START Dataset
-- ==== Sys2Proof/Machine/Core.lean ====
section
/-! DEFINITION. The machine as the host reads it. -/

def Sys2Proof.core : Host.Core := {
  State := Sys2Proof.Machine.State,
  Fault := Sys2Proof.Machine.Fault,
  Refusal := Sys2Proof.Machine.Refusal,
  step := Sys2Proof.Machine.step,
  reset := Sys2Proof.Machine.State.reset }
end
END Dataset
### Task objective
Only an exact transcription of all the entries will do.

### Task answer
-- ==== Sys2Proof/Machine/Core.lean ====
section
/-! DEFINITION. The machine as the host reads it. -/

def Sys2Proof.core : Host.Core := {
  State := Sys2Proof.Machine.State,
  Fault := Sys2Proof.Machine.Fault,
  Refusal := Sys2Proof.Machine.Refusal,
  step := Sys2Proof.Machine.step,
  reset := Sys2Proof.Machine.State.reset }
end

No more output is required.